The overuse of vancomycin is a serious concern in clinical practice. The study by Parente and colleagues is welcome because it provides solid evidence that can help antibiotic stewardship efforts in reducing the amount of anti-MRSA antibiotics prescribed for pneumonia. Even though a positive MRSA screen was not diagnostic, if the screen result was negative, pneumonia essentially could be ruled out in instances of CAP/HCAP. The sensitivity and NPV were lower for VAP, which the authors blamed on artificial airways providing a secondary source of MRSA besides the nares. However, in the absence of risk factors for MRSA and the presence of a negative MRSA nasal screen, it seems reasonable to stop anti-MRSA therapy and then observe closely. Further clinical studies will need to be conducted to determine outcomes in patients with pneumonia whose therapy is modified based on the results of MRSA nasal screening.

There are a couple of exceptions for which MRSA nasal screening might not be reliable to predict pneumonia. These include patients who were decolonized recently, those with a MRSA infection in the preceding 30 days, those with structural lung disease such as cystic fibrosis or bronchiectasis, and those who are critically ill.
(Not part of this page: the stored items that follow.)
-- ==== Sys2Proof/Safety.lean ====
section
/-! DEFINITION. The words the statements use: bit sequences (20_memory.md R38, R39), the invariants of 10_state.md R23, R24 and R26,
what a trace says has crossed the boundary, and runs of commands. -/

namespace Sys2Proof.Machine

/-! ## Bit sequences -/

/-- The `n` bits of a chunk with value `v`: `v[n-1], ..., v[0]` (R38). -/
def bitsOf (v : Nat) : Nat → List Bool
  | 0 => []
  | n + 1 => v.testBit n :: bitsOf v n

/-- The bit sequence of a list of bytes, most significant bit of the first byte first (R39). -/
def bitsOfBytes (l : List Byte) : List Bool := l.flatMap fun b => bitsOf b.toNat 8

/-- The bits a channel holds, the earliest first (10_state.md R15, R19). -/
def Channel.bits (c : Channel) : List Bool := bitsOf c.buf.toNat c.cnt

/-! ## Invariants -/

/-- INV-COUNT, INV-ZERO-ABOVE and the last part of INV-LATCH for one channel (R23, R24, R26). -/
abbrev Channel.Inv (c : Channel) : Prop :=
  c.cnt ≤ Config.accMax ∧ c.buf.toNat < 2 ^ c.cnt ∧ (c.err ≠ .none → c.buf = 0#64 ∧ c.cnt = 0)

/-- The invariants of both channels, and that the writer never latches UNEXPECTED_EOI (R21). -/
abbrev State.Inv (s : State) : Prop :=
  s.reader.Inv ∧ s.writer.Inv ∧ s.writer.err ≠ .unexpectedEoi

/-! ## What a trace says -/

/-- The responses of a trace, oldest first. -/
def responsesOf (l : List Event) : List Response :=
  l.filterMap fun e => match e with
    | .response r => some r
    | .fill _ _ | .drain _ _ _ | .sync _ _ | .reset | .abandoned _ _ => none

/-- The bytes all Fills of a trace delivered, oldest first. -/
def deliveredBytes (l : List Event) : List Byte :=
  l.flatMap fun e => match e with
    | .fill _ a => a.delivery.bytes
    | .drain _ _ _ | .sync _ _ | .response _ | .reset | .abandoned _ _ => []

/-- The bytes all Drains of a trace handed over, oldest first. -/
def drainedBytes (l : List Event) : List Byte :=
  l.flatMap fun e => match e with
    | .drain _ bytes _ => bytes
    | .fill _ _ | .sync _ _ | .response _ | .reset | .abandoned _ _ => []

/-- The transactions of a trace, in order, without their answers (R37). -/
def requestsOf (l : List Event) : List Request :=
  l.filterMap fun e => match e with
    | .fill h _ => some (.fill h)
    | .drain h bytes _ => some (.drain h bytes)
    | .sync h _ => some (.sync h)
    | .response _ | .reset | .abandoned _ _ => none

/-! ## Classes of instructions -/

/-- The commands of the reader channel (R52). -/
def isReaderCommand : Instr → Bool
  | .rd _ | .rbind _ | .rpoll => true
  | .wr _ _ | .flush | .wbind _ | .wpoll => false

/-! ## Runs of commands -/

/-- The commands of a list, executed in order, lead from one state to another (00_scope.md R12). -/
def Runs : List Instr → State → State → Prop
  | [], s, t => t = s
  | i :: is, s, t => ∃ m, exec i s = .next m ∧ Runs is m t

/-- The events between two states of one run. -/
def newEvents (s t : State) : List Event := t.trace.drop s.trace.length

/-- The bits the successful reads of a run returned, in order: each RD with its response (R38, R68). -/
def returnedBits : List Instr → List Response → List Bool
  | .rd n :: is, r :: rs =>
    (if r.status = .ok then bitsOf r.value.toNat n.toNat else []) ++ returnedBits is rs
  | _ :: is, _ :: rs => returnedBits is rs
  | _, _ => []

/-- `Q` of R78: the bits of the writes in order, each FLUSH padding to a multiple of 8 with zero bits. A write whose count is
illegal contributes nothing (R80). -/
def writtenBits : List Instr → List Bool → List Bool
  | [], q => q
  | .wr x n :: is, q => writtenBits is (if countLegal n then q ++ bitsOf x.toNat n.toNat else q)
  | .flush :: is, q => writtenBits is (q ++ List.replicate (padding q.length) false)
  | _ :: is, q => writtenBits is q

/-! ## The reference environments of 20_memory.md R30 and R33 -/

/-- The handle names a reference input stream that still holds `rest` and then ends as `ending` says (R30). -/
def InputSide.RefersToUntil (e : InputSide) (h : Handle) (rest : List Byte) (ending : Ending) : Prop :=
  ∃ i st, e.stream h = some (i, st) ∧ st.script = [] ∧ st.ending = ending ∧ st.pos ≤ st.data.length ∧
    st.data.drop st.pos = rest

/-- The handle names a reference input stream that still holds `rest` and ends with EOF (R30). -/
def InputSide.RefersTo (e : InputSide) (h : Handle) (rest : List Byte) : Prop := e.RefersToUntil h rest .eof

/-- The handle names a reference output stream that has accepted `bytes` and is not scripted to fail (R33). -/
def OutputSide.RefersTo (e : OutputSide) (h : Handle) (bytes : List Byte) : Prop :=
  ∃ i st, e.stream h = some (i, st) ∧ st.drains = [] ∧ st.syncs = [] ∧ st.accepted = bytes

/-! ## The frame of a transaction -/

/-- The second side differs from the first at most in the stream the handle names: the handle map, every other place, and what any
handle of another place names are the same, and no free answer was drawn if the stream is known. -/
def InputSide.SameButFor (e : InputSide) (h : Handle) (e' : InputSide) : Prop :=
  e'.handles = e.handles ∧ e'.streams.length = e.streams.length ∧
  (∀ j, (∀ st, e.stream h ≠ some (j, st)) → e'.streams[j]? = e.streams[j]?) ∧
  (∀ h', (∀ i st st', e.stream h = some (i, st) → e.stream h' ≠ some (i, st')) → e'.stream h' = e.stream h') ∧
  (e.stream h ≠ none → e'.asked = e.asked)

/-- The same for the output side. -/
def OutputSide.SameButFor (e : OutputSide) (h : Handle) (e' : OutputSide) : Prop :=
  e'.handles = e.handles ∧ e'.streams.length = e.streams.length ∧
  (∀ j, (∀ st, e.stream h ≠ some (j, st)) → e'.streams[j]? = e.streams[j]?) ∧
  (∀ h', (∀ i st st', e.stream h = some (i, st) → e.stream h' ≠ some (i, st')) → e'.stream h' = e.stream h') ∧
  (e.stream h ≠ none → e'.asked = e.asked)

/-! ## Assembler text (30_encoding.md R59) -/

/-- A numeral in a base, its digits most significant first. -/
def numeral {base : Nat} (ds : List (Fin base)) : List Char := ds.map fun d => hexDigit d.val

/-- The number a numeral stands for. -/
def numeralValue {base : Nat} (ds : List (Fin base)) : Nat := ds.foldl (fun v d => base * v + d.val) 0

/-- The text is a count operand with value `n`: a decimal integer. -/
def SpellsCount (text : List Char) (n : Int) : Prop :=
  ∃ ds : List (Fin 10), ds ≠ [] ∧
    ((text = numeral ds ∧ n = numeralValue ds) ∨ (text = '-' :: numeral ds ∧ n = -(numeralValue ds : Int)))

/-- The text is an unsigned literal with value `v`: decimal, `0x...` or `0b...`. -/
def SpellsWord (text : List Char) (v : Nat) : Prop :=
  (∃ ds : List (Fin 10), ds ≠ [] ∧ text = numeral ds ∧ v = numeralValue ds) ∨
  (∃ ds : List (Fin 16), ds ≠ [] ∧ text = '0' :: 'x' :: numeral ds ∧ v = numeralValue ds) ∨
  (∃ ds : List (Fin 2), ds ≠ [] ∧ text = '0' :: 'b' :: numeral ds ∧ v = numeralValue ds)

end Sys2Proof.Machine
end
As with all meta-analyses, the strength of the findings is directly proportional to the robustness of the studies that are included. That being said, most of the studies (81.8%) in the present meta-analysis had a retrospective design, which makes them subject to confounding by indication and sampling bias. Moreover, verification bias is a concern because nasal screening results often influence culture collection and clinical diagnosis. It is notable that the confidence interval for the sensitivity associated with VAP was particularly wide (17.4-68.4%), which may reduce the value of this variable. Finally, not all of the studies clearly defined the time that nasal swabs were collected compared to when the sputum cultures were taken.

The meta-analysis by Parente and colleagues has shown that a negative nasal screen for MRSA is a rapid, easy, and inexpensive way to exclude MRSA pneumonia. This will allow the discontinuation of anti-MRSA antibiotics to occur sooner, thus sparing patients unnecessary therapy and reducing costs. One potential strategy is to allow pharmacists to order MRSA nasal screens whenever a patient is prescribed vancomycin or linezolid for pneumonia. A negative result then could be discussed with the prescribing physician. Whether future pneumonia guidelines incorporate these new data remains to be seen.